INSTRUCTIONS TO FOLLOW
Given the entries that follow, write out exactly the lines starting at the one containing "error (R220) -/" and ending at the one containing "raises (.ldB x)", both ends included, and only those.

*** DATA FOR REVIEW Section Begins ***

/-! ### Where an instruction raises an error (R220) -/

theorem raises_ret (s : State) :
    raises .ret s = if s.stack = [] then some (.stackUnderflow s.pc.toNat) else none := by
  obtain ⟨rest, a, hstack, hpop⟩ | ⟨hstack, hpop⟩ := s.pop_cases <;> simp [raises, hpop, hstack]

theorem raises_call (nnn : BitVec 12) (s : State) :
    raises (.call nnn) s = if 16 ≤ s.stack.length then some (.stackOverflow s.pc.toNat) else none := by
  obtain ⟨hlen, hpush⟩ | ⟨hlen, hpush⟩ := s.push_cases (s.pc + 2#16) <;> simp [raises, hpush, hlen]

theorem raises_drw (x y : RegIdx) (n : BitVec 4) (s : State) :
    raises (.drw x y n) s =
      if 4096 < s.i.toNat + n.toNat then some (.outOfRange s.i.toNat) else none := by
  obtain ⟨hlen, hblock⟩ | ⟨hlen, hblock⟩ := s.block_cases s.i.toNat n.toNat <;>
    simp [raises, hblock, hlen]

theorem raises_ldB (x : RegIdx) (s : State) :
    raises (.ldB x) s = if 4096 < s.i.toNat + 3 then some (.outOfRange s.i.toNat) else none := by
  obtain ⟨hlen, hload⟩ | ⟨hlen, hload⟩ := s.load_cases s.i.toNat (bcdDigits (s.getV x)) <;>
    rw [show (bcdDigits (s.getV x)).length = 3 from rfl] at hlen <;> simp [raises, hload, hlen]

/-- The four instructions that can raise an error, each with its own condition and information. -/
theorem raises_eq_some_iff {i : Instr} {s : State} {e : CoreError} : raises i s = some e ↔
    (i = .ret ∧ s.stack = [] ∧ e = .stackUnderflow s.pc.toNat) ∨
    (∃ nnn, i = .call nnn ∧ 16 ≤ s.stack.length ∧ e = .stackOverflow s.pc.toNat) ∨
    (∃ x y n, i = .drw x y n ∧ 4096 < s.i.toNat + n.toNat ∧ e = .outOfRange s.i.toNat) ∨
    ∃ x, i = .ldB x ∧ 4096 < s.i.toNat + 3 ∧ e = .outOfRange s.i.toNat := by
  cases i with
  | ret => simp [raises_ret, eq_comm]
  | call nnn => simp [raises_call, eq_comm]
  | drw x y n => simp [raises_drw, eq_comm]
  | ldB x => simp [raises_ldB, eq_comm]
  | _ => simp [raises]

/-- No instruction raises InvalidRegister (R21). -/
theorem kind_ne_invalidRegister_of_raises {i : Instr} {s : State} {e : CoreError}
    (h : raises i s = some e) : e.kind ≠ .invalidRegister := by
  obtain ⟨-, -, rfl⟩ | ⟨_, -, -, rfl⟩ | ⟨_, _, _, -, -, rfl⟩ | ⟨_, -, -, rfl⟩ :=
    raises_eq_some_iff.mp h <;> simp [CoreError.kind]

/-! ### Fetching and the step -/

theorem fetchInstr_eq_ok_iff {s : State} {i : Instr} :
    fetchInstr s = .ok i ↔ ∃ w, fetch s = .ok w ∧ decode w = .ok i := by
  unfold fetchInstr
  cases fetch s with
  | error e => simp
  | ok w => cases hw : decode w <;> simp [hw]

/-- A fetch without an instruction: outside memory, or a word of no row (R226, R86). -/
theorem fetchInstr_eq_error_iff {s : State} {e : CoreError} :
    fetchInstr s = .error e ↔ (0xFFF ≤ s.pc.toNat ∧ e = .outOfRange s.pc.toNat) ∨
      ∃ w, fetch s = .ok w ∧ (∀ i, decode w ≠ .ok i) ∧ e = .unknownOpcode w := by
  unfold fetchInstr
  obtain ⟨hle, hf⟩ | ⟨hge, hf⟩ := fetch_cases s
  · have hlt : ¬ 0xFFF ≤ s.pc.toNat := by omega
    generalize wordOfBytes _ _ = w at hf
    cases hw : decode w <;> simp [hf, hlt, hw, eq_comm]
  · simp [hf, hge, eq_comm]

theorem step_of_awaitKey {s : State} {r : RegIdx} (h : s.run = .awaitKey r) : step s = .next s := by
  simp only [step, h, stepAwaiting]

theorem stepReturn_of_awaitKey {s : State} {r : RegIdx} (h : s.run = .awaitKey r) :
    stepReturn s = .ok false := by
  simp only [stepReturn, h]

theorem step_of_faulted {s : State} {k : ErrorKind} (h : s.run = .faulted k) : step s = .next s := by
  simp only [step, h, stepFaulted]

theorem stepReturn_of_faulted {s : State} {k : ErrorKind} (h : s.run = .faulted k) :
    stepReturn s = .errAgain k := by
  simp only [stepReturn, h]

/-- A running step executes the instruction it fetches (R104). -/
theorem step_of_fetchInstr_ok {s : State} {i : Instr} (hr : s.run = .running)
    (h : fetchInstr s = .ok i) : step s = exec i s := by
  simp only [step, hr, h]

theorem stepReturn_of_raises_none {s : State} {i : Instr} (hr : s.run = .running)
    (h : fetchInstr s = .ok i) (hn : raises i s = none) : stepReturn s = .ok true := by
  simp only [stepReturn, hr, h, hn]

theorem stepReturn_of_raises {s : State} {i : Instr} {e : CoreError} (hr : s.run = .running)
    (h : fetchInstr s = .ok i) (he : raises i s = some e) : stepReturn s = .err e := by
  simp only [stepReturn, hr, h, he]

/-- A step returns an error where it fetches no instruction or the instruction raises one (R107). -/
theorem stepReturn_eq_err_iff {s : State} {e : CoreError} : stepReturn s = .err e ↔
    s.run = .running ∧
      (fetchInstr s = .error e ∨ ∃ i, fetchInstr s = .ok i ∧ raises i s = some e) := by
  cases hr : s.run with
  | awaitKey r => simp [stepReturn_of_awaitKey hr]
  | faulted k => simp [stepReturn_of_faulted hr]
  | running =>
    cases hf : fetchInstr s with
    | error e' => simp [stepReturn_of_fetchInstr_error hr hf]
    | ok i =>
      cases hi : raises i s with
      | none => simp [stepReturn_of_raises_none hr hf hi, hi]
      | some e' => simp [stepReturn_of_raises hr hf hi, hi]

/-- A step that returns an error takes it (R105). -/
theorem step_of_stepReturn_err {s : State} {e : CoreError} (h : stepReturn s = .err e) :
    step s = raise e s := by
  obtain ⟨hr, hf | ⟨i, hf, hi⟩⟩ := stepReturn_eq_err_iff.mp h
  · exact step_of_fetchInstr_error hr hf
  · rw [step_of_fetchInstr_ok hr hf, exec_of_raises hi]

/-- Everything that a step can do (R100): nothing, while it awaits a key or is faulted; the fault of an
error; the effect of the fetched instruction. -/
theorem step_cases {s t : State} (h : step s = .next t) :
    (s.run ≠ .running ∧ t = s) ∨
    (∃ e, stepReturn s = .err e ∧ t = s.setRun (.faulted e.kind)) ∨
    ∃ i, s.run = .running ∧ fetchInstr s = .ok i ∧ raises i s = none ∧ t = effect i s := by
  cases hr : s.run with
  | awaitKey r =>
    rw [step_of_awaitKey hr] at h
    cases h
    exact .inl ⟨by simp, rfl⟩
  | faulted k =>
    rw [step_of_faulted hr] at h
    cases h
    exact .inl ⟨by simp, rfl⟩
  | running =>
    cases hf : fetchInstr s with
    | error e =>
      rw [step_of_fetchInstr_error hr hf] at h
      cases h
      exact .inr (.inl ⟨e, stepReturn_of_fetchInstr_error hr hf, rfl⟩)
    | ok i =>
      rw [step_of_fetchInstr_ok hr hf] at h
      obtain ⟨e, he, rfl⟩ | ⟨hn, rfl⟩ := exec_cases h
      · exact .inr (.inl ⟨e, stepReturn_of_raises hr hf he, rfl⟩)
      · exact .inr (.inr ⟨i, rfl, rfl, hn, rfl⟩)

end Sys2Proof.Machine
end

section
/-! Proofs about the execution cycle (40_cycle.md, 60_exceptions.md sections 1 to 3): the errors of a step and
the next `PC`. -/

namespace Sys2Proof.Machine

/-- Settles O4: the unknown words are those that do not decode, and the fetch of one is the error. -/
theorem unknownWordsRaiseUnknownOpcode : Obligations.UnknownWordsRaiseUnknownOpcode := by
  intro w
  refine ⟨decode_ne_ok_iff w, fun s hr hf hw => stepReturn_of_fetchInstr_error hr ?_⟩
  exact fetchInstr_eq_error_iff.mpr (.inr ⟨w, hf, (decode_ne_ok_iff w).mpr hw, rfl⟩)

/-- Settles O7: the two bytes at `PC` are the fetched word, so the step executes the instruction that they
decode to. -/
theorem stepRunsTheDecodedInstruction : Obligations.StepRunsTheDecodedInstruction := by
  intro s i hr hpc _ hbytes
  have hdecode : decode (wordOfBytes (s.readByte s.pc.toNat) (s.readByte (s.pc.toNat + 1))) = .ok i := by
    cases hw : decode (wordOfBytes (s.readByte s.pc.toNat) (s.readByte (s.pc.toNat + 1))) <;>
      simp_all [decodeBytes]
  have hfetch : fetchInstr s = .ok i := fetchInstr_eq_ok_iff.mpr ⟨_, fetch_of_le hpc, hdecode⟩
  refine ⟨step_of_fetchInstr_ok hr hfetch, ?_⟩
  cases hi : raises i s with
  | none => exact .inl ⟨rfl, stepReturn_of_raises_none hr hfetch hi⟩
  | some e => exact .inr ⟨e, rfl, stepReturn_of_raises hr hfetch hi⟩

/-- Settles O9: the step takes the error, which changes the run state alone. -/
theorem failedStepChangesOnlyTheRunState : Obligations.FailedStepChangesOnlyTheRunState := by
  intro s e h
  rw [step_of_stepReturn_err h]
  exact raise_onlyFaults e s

*** DATA FOR REVIEW Section Ends ***
*** DATA FOR REVIEW Section Begins ***

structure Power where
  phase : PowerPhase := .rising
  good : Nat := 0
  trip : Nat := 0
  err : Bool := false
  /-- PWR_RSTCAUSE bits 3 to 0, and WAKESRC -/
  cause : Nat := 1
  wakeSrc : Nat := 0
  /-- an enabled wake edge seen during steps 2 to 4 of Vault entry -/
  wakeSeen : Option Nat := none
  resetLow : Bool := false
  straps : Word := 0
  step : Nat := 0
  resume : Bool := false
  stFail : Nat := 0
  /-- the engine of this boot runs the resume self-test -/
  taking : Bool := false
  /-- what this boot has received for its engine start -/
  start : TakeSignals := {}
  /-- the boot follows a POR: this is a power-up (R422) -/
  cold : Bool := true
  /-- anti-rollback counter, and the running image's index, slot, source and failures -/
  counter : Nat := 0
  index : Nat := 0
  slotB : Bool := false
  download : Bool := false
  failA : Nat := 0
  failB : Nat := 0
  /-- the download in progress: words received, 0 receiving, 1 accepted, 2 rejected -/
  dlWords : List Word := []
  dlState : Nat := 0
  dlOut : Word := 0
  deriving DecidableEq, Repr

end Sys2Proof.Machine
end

*** DATA FOR REVIEW Section Ends ***
*** DATA FOR REVIEW Section Begins ***

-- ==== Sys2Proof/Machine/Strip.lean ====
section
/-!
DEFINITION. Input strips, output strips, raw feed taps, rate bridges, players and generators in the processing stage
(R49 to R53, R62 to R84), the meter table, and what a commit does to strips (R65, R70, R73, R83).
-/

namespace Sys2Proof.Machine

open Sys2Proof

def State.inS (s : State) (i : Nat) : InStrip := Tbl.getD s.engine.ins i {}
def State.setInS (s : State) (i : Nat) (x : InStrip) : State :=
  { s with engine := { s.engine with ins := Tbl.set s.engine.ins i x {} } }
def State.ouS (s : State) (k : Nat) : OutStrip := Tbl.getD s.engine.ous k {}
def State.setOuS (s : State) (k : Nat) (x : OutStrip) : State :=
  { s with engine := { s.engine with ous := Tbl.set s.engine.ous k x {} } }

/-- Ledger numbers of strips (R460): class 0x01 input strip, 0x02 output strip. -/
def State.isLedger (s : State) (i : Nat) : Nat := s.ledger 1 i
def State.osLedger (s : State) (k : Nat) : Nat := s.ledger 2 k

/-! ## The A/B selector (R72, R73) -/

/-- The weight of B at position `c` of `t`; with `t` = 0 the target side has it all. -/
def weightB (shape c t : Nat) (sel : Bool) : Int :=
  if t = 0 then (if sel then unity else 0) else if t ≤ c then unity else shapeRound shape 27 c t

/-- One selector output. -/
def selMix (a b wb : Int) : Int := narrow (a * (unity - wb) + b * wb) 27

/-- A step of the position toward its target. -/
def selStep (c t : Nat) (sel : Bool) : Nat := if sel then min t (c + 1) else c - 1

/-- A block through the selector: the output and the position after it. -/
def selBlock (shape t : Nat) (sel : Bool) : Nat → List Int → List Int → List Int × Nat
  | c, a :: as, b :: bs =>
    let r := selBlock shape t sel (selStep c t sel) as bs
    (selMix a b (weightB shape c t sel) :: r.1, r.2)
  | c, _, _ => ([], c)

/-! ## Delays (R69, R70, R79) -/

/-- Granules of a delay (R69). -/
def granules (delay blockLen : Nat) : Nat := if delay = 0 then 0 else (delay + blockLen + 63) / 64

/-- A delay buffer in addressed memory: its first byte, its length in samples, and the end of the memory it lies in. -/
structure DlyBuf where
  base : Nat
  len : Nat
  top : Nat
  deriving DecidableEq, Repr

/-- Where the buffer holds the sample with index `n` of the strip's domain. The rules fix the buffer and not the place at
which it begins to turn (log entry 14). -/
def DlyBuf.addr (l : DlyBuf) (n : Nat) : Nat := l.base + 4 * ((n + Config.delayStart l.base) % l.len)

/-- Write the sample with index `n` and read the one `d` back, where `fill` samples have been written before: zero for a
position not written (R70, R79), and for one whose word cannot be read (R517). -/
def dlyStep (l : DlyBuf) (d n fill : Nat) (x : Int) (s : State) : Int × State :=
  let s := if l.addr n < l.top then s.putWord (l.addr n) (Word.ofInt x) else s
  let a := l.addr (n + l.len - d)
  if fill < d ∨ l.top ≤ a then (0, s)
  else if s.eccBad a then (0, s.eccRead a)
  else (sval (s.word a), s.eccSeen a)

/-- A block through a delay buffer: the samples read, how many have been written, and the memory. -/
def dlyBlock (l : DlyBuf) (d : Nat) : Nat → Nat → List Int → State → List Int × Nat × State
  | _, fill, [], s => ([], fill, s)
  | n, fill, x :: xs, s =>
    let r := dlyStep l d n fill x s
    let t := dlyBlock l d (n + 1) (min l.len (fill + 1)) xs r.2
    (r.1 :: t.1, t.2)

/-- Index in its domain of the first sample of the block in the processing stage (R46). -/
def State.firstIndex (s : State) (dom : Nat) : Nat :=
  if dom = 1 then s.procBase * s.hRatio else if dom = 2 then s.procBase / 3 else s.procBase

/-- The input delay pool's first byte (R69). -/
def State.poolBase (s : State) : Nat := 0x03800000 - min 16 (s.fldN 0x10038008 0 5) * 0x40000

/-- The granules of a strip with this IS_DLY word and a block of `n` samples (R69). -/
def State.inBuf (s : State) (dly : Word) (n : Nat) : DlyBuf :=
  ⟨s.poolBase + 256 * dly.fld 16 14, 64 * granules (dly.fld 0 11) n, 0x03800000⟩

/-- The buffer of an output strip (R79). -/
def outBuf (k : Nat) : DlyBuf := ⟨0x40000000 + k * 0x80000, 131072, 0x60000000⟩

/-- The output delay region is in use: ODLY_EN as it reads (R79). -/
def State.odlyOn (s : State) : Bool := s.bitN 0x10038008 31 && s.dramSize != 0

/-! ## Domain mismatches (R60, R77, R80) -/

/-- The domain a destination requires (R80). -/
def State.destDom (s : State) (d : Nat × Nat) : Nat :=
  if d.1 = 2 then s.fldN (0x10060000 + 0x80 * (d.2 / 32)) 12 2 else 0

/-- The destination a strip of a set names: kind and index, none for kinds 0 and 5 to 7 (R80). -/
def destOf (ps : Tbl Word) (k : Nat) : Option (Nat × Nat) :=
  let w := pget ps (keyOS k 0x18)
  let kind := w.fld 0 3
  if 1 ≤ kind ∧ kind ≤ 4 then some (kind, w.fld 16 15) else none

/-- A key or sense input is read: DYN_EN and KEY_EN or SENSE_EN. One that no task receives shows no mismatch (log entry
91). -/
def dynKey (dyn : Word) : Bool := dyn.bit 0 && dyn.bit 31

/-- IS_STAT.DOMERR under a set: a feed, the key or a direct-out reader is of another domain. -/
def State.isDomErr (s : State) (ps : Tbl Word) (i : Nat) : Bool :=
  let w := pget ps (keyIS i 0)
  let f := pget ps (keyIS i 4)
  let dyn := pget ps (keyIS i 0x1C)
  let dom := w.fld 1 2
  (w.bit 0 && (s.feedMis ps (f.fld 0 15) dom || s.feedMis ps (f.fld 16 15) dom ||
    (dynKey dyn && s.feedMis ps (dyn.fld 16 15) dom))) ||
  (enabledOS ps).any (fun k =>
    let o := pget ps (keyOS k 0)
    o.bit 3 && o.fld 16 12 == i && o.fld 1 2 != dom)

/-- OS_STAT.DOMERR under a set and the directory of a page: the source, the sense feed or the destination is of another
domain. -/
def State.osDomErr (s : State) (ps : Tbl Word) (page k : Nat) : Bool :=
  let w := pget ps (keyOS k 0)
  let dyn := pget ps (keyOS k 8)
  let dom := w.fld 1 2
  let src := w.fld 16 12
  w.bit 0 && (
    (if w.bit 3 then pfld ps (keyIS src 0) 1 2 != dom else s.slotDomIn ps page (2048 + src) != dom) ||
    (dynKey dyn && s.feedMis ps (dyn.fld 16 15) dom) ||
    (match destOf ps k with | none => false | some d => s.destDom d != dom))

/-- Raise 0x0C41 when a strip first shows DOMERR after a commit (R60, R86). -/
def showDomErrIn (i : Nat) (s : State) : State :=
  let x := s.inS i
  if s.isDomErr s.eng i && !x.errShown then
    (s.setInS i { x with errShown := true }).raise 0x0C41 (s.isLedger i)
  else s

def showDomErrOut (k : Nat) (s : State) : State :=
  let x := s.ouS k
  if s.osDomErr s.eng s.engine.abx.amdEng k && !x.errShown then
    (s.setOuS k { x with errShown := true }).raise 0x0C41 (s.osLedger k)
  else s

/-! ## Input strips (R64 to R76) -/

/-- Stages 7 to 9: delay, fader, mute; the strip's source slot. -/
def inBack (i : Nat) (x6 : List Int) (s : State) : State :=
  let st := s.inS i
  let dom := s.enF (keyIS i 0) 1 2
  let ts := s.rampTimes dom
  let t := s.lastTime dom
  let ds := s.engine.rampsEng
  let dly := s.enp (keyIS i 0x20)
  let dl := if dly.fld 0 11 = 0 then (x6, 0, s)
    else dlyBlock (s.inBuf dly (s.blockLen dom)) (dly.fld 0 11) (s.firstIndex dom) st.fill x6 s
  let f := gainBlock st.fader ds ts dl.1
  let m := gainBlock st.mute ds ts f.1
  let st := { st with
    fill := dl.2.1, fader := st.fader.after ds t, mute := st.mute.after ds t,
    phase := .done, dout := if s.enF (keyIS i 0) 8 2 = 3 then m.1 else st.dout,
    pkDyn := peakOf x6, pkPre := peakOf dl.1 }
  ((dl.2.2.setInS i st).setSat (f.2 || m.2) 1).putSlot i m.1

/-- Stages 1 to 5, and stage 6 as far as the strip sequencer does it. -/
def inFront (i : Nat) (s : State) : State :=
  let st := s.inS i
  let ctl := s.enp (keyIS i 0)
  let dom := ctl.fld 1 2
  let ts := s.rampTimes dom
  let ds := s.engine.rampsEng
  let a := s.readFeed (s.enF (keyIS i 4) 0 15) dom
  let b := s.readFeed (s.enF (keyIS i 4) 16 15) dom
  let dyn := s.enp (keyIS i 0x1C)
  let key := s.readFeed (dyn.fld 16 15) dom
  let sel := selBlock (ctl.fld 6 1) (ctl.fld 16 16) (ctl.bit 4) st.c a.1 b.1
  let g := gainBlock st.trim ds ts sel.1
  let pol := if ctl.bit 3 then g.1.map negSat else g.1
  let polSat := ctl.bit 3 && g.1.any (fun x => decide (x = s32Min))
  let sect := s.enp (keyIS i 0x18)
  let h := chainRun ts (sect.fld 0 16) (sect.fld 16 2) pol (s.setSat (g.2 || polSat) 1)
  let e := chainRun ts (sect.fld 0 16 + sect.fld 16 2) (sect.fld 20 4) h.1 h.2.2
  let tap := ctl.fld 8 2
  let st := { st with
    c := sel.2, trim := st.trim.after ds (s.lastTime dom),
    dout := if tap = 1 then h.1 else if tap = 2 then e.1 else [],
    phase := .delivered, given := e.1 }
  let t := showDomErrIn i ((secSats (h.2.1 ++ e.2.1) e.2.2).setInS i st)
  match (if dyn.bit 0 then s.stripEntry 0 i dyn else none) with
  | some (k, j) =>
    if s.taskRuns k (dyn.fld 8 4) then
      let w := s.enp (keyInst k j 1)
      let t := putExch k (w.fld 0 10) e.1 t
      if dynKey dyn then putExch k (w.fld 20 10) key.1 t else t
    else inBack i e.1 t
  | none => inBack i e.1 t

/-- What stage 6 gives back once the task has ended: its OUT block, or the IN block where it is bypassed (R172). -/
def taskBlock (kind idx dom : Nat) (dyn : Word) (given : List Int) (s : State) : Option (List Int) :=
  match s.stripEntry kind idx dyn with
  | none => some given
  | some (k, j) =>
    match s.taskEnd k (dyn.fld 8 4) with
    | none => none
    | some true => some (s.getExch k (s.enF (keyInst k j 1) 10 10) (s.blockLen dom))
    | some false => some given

*** DATA FOR REVIEW Section Ends ***

TASK SOLUTION
/-! ### Where an instruction raises an error (R220) -/

theorem raises_ret (s : State) :
    raises .ret s = if s.stack = [] then some (.stackUnderflow s.pc.toNat) else none := by
  obtain ⟨rest, a, hstack, hpop⟩ | ⟨hstack, hpop⟩ := s.pop_cases <;> simp [raises, hpop, hstack]

theorem raises_call (nnn : BitVec 12) (s : State) :
    raises (.call nnn) s = if 16 ≤ s.stack.length then some (.stackOverflow s.pc.toNat) else none := by
  obtain ⟨hlen, hpush⟩ | ⟨hlen, hpush⟩ := s.push_cases (s.pc + 2#16) <;> simp [raises, hpush, hlen]

theorem raises_drw (x y : RegIdx) (n : BitVec 4) (s : State) :
    raises (.drw x y n) s =
      if 4096 < s.i.toNat + n.toNat then some (.outOfRange s.i.toNat) else none := by
  obtain ⟨hlen, hblock⟩ | ⟨hlen, hblock⟩ := s.block_cases s.i.toNat n.toNat <;>
    simp [raises, hblock, hlen]

theorem raises_ldB (x : RegIdx) (s : State) :
    raises (.ldB x) s = if 4096 < s.i.toNat + 3 then some (.outOfRange s.i.toNat) else none := by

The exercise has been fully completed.